Dernière en date, l'installation cet été de l'agence de publicité BETC dans les anciens Magasins généraux de Pantin. La réhabilitation de ce paquebot de béton brut et de verre posé au bord du canal de l'Ourcq a mis un coup de projecteur sur ce département de petite couronne, plus réputé pour sa criminalité que pour son patrimoine architectural.
Amorcée avec le premier choc pétrolier, la désindustrialisation a libéré dans l'ancienne ceinture rouge de vastes friches, longtemps "délaissées, voire dénigrées" ou largement "sous-utilisées", raconte le président PS du Conseil départemental, Stéphane Troussel.
Pour autant, la majorité des bâtiments ont été conservés, contrairement à la banlieue ouest: à Issy-les-Moulineaux (Hauts-de-Seine), où ces friches couvraient 40% du territoire, "il reste en tout et pour tout un portail d'usine et c'est pareil à Boulogne", relève la géographe Marie-Fleur Albecker.

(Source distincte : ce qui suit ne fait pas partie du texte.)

theorem witness_CleanInstructionIsSafe : Stepping (at' 253 [0xA3, 0x07, 0x00] #v[1, 0, 0, 0, 0, 0, 0, 9]) ∧
    decode (bytesFrom (at' 253 [0xA3, 0x07, 0x00] #v[1, 0, 0, 0, 0, 0, 0, 9])) = .ok (.div 7 0, []) ∧
    (Instr.div 7 0).wellFormed = true ∧ regAt (at' 253 [0xA3, 0x07, 0x00] #v[1, 0, 0, 0, 0, 0, 0, 9]) 0 ≠ 0 :=
  ⟨⟨rfl, rfl⟩, rfl, by decide, by decide⟩

/-- Each outcome of the chain has a state: `op_b` and `op_a` out of memory, a bad index, completion at the last address. -/
theorem witness_LdiStep :
    (Stepping (at' 254 [0x82, 0x02]) ∧ cell (at' 254 [0x82, 0x02]) 0 = 0b10000010 ∧ 254 ≤ (at' 254 [0x82, 0x02]).pc.toNat) ∧
    (cell (at' 253 [0x82, 0x08]) 0 = 0b10000010 ∧ 8 ≤ (cell (at' 253 [0x82, 0x08]) 1).toNat) ∧
    (Stepping (at' 253 [0x82, 0x07]) ∧ cell (at' 253 [0x82, 0x07]) 0 = 0b10000010 ∧
      (at' 253 [0x82, 0x07]).pc.toNat < 254 ∧ (cell (at' 253 [0x82, 0x07]) 1).toNat < 8) :=
  ⟨⟨⟨rfl, rfl⟩, by decide⟩, by decide, ⟨rfl, rfl⟩, by decide⟩
theorem witness_PrnStep :
    (Stepping (at' 255 [0x47]) ∧ cell (at' 255 [0x47]) 0 = 0b01000111 ∧ (at' 255 [0x47]).pc.toNat < 256) ∧
    (cell (at' 254 [0x47, 0x08]) 0 = 0b01000111 ∧ 8 ≤ (cell (at' 254 [0x47, 0x08]) 1).toNat) ∧
    (Stepping (at' 254 [0x47, 0x07]) ∧ cell (at' 254 [0x47, 0x07]) 0 = 0b01000111 ∧
      (cell (at' 254 [0x47, 0x07]) 1).toNat < 8) :=
  ⟨⟨⟨rfl, rfl⟩, by decide⟩, by decide, ⟨rfl, rfl⟩, by decide⟩
theorem witness_HltStep : (Stepping (at' 255 [0x01]) ∧ (at' 255 [0x01]).pc.toNat < 256 ∧ cell (at' 255 [0x01]) 0 = 0b00000001) ∧
    (at' 255 [0x01]).runState = .running ∧ ∃ t, step (at' 255 [0x01]) = .next t ∧ t.runState = .halted :=
  ⟨⟨⟨rfl, rfl⟩, by decide⟩, rfl, _, rfl, rfl⟩
theorem witness_AluStep :
    (Stepping (at' 254 [0xA3, 0x09]) ∧ cell (at' 254 [0xA3, 0x09]) 0 = aluByte .div ∧ 254 ≤ (at' 254 [0xA3, 0x09]).pc.toNat) ∧
    (cell (at' 253 [0xA0, 0x08]) 0 = aluByte .add ∧ 8 ≤ (cell (at' 253 [0xA0, 0x08]) 1).toNat) ∧
    (cell (at' 253 [0xA1, 0x07, 0x08]) 0 = aluByte .sub ∧ 8 ≤ (cell (at' 253 [0xA1, 0x07, 0x08]) 2).toNat) ∧
    (cell (at' 253 [0xA3, 0x07, 0x07]) 0 = aluByte .div ∧ regAt (at' 253 [0xA3, 0x07, 0x07]) 7 = 0) ∧
    (Stepping (at' 253 [0xA2, 0x07, 0x00]) ∧ cell (at' 253 [0xA2, 0x07, 0x00]) 0 = aluByte .mul ∧
      (cell (at' 253 [0xA2, 0x07, 0x00]) 1).toNat < 8 ∧ (cell (at' 253 [0xA2, 0x07, 0x00]) 2).toNat < 8) :=
  ⟨⟨⟨rfl, rfl⟩, by decide⟩, by decide, by decide, by decide, ⟨rfl, rfl⟩, by decide⟩
theorem witness_UnknownOpcodeFaults : Stepping (at' 255 [0xC0]) ∧ (at' 255 [0xC0]).pc.toNat < 256 ∧
    cell (at' 255 [0xC0]) 0 ∉ definedBytes := ⟨⟨rfl, rfl⟩, by decide⟩
/-- Every position of R127 and no fault at all. -/
theorem witness_FirstFaultWins :
    (Stepping (at' 256 []) ∧ firstFault (at' 256 []) = some (.outOfBoundsMem, 256)) ∧
    firstFault (at' 255 [0xFF]) = some (.unknownOpcode, 255) ∧ firstFault (at' 255 [0xA3]) = some (.outOfBoundsMem, 256) ∧
    firstFault (at' 254 [0xA3, 0x09]) = some (.outOfBoundsMem, 256) ∧
    firstFault (at' 253 [0xA3, 0x08, 0x08]) = some (.outOfBoundsReg, 8) ∧
    firstFault (at' 253 [0xA0, 0x07, 0x09]) = some (.outOfBoundsReg, 9) ∧
    firstFault (at' 253 [0xA3, 0x07, 0x06]) = some (.divisionByZero, 6) ∧
    firstFault (at' 253 [0x82, 0x07, 0x09]) = none ∧ firstFault (at' 255 [0x01]) = none :=
  ⟨⟨⟨rfl, rfl⟩, by decide⟩, by decide⟩
theorem witness_FaultsArePrecise : Stepping State.reset ∧ ∃ t, step State.reset = .next t ∧ t.runState = .faulted :=
  ⟨⟨rfl, rfl⟩, _, rfl, rfl⟩
theorem witness_FaultRecordIsWrittenOnce : faultedState.runState = .faulted ∧
    Event.host .reset ∉ [Event.coreStep, .host (.setRunEn false), .coreStep] ∧
    ∃ t, events [.coreStep, .host (.setRunEn false), .coreStep] faultedState = .next t := ⟨by decide, by decide, _, rfl⟩
theorem witness_PcAdvancesByWidth :
    (Stepping (at' 253 [0x82, 0x07]) ∧ ∃ t, step (at' 253 [0x82, 0x07]) = .next t ∧ t.runState = .running) ∧
    (Stepping (at' 255 [0x47]) ∧ ∃ t, step (at' 255 [0x47]) = .next t ∧ t.runState = .faulted) :=
  ⟨⟨⟨rfl, rfl⟩, _, rfl, rfl⟩, ⟨rfl, rfl⟩, _, rfl, rfl⟩
theorem witness_PcNeverDecreases : ∃ t, step (at' 254 [0x47, 0x00]) = .next t ∧ t.runState ≠ .halted :=
  ⟨_, rfl, by decide⟩
theorem witness_StepWritesOnlyItsDestination : ∃ t, step (at' 0 [0x82, 0x07, 0xFF]) = .next t ∧
    t.x[7] ≠ (at' 0 [0x82, 0x07, 0xFF]).x[7] := ⟨_, rfl, by decide⟩
theorem witness_OutputOnlyFromPrn : (∃ t, step (at' 254 [0x47, 0x07]) = .next t ∧ t.runState = .running ∧
    cell (at' 254 [0x47, 0x07]) 0 = 0x47) ∧ (∃ t, step (at' 255 [0x47]) = .next t ∧ t.runState = .faulted) ∧
    ∃ t, hostMove (.load 255 1) loading = .next t := ⟨⟨_, rfl, by decide⟩, ⟨_, rfl, rfl⟩, _, rfl⟩
/-- Two memories that differ just after a PRN. -/
theorem witness_StepReadsOnlyItsInstruction :
    Memory.read [(0, 0x47), (2, 9)] (at' 0 [0x47, 0x00]).pc.toNat = cell (at' 0 [0x47, 0x00]) 0 ∧
    (∀ k, 1 ≤ k → k ≤ ((cell (at' 0 [0x47, 0x00]) 0 >>> 6) &&& 3).toNat →
      Memory.read [(0, 0x47), (2, 9)] ((at' 0 [0x47, 0x00]).pc.toNat + k) = cell (at' 0 [0x47, 0x00]) k) ∧
    ∃ t, step (at' 0 [0x47, 0x00]) = .next t := by
  refine ⟨by decide, fun k h1 h2 => ?_, _, rfl⟩
  have : ((cell (at' 0 [0x47, 0x00]) 0 >>> 6) &&& 3).toNat = 1 := by decide
  obtain rfl : k = 1 := by omega
  decide
theorem witness_FreeValueOnlyInHaltedPc : (∃ t, step (at' 0 [0x01]) = .next t ∧ t.runState = .halted) ∧
    ∃ t, step (at' 0 [0x47]) = .next t ∧ t.runState ≠ .halted := ⟨⟨_, rfl, rfl⟩, _, rfl, by decide⟩
/-- The invariant holds at the top of memory, and a step is taken there. -/
theorem witness_StepKeepsInvariant : Inv (at' 254 [0x47, 0x07]) ∧ Inv (at' 256 []) ∧ Inv faultedState ∧
    ∃ t, step (at' 254 [0x47, 0x07]) = .next t := ⟨by decide, by decide, by decide, _, rfl⟩
theorem witness_HostMovesKeepInvariant : Inv loading ∧ (∃ t, hostMove (.load 255 1) loading = .next t) ∧
    (∃ t, hostMove (.load 256 1) loading = .next t) ∧ ∃ t, hostMove .reset loading = .next t :=
  ⟨by decide, ⟨_, rfl⟩, ⟨_, rfl⟩, _, rfl⟩
theorem witness_ReachableStatesMeetInvariant :
    ∃ t, events [.host (.setRunEn false), .host (.load 0 0x01), .host (.setRunEn true), .coreStep] State.reset = .next t :=
  ⟨_, rfl⟩
theorem witness_MemoryIsConstantOverARun : ∃ t, Sys2Proof.core.run 2 (at' 254 [0x47, 0x07]) = .next t := ⟨_, rfl⟩
theorem witness_EveryRunEnds : (at' 254 [0x47, 0x07]).runEn = true ∧
    ∃ t, Sys2Proof.core.run 1 (at' 254 [0x47, 0x07]) = .next t ∧ t.runState = .running := ⟨rfl, _, rfl, rfl⟩
theorem witness_FirstStepEndsLoadPhase : Stepping (at' 0 [0x47, 0x00]) ∧ inLoadPhase { at' 0 [0x47, 0x00] with runEn := false } = true ∧
    ∃ t, step (at' 0 [0x47, 0x00]) = .next t := ⟨⟨rfl, rfl⟩, by decide, _, rfl⟩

Dans le "9-3", la prise de conscience de la valeur de ce patrimoine industriel date de la Coupe du monde de 1998, quand le Comité du tourisme a cherché "ce qu'il pouvait faire visiter aux délégations dans le secteur du stade de France", et a eu l'idée de mettre en valeur ses usines, explique Daniel Orantin, son directeur.
Si Londres et ses docks ont été pionniers, c'est aussi à cette époque que le regard posé en France sur "ces bâtiments qu'on ne regardait même pas a commencé à changer", selon lui.
Le bas prix du foncier dans le département et la diversité de ces espaces situés aux portes de Paris font le reste. Dès le milieu des années 2000, grandes firmes tertiaires et entreprises publiques commencent à y délocaliser leurs activités.
Bureaux, logements, administrations mais aussi galerie d'art ou musée : les chantiers se succèdent. Parmi les plus emblématiques, les Grands Moulins de Pantin réinvestis par BNP Paribas ou l'ancienne centrale thermique de Saint-Denis reconvertie en Cité du cinéma par Luc Besson.
- "Brooklyn parisien" -
Symbole de cette nouvelle ère, la métamorphose de la friche Babcock à La Courneuve, inspirée par le succès de la Belle de Mai à Marseille. A son apogée, l'entreprise Babcock et Wilcox, qui fabriquait des chaudières industrielles dans ces immenses halles de brique et de métal, était le principal employeur de la ville.
En septembre, le tout-Paris a pris le RER pour assister sur la friche à six heures d'une mise en scène déjantée, en ouverture du Festival d'automne. Babcock, où le maire de ce bastion communiste a lui-même travaillé comme technicien, accueillera aussi un pôle de la Banque de France.
Pour l'architecte qui a réhabilité les Magasins généraux de Pantin, autrefois livrés aux graffeurs, ce phénomène de reconversion "n'est pas juste une coquetterie à la mode".
"Ce bâtiment a une gueule incroyable mais, au-delà, il offre des solutions qu'on ne trouve pas dans des immeubles de bureaux standard : des hauteurs sous plafond extraordinaires, des façades ouvertes de tous les côtés, 1,4 km de coursives", s'enthousiasme Frédéric Jung.
Il ne s'agit pas pour autant, dans l'esprit du président du département, de "sauvegarder à tout prix le village gaulois, mais bien d'inscrire ces monuments dans un projet urbain innovant".
A Pantin, qualifiée de "Brooklyn parisien" par le New York Times, la transformation des Magasins généraux constitue ainsi le point de départ d'une vaste opération d'aménagement des berges du canal de l'Ourcq qui doit aussi bénéficier à des communes plus enclavées, comme Bobigny, la ville-préfecture, et sa voisine Bondy.
Au-delà, ce "type de bâti qui valorise le paysage urbain constitue aussi un élément favorable à la gentrification", souligne Marie-Fleur Albecker. "Avant, la Seine-Saint-Denis, c'était là où Paris envoyait ses morts, ses ordures et ses logements sociaux", rappelle Bertrand Kern, le maire PS de Pantin.
La capitale y envoie désormais aussi ses "bobos".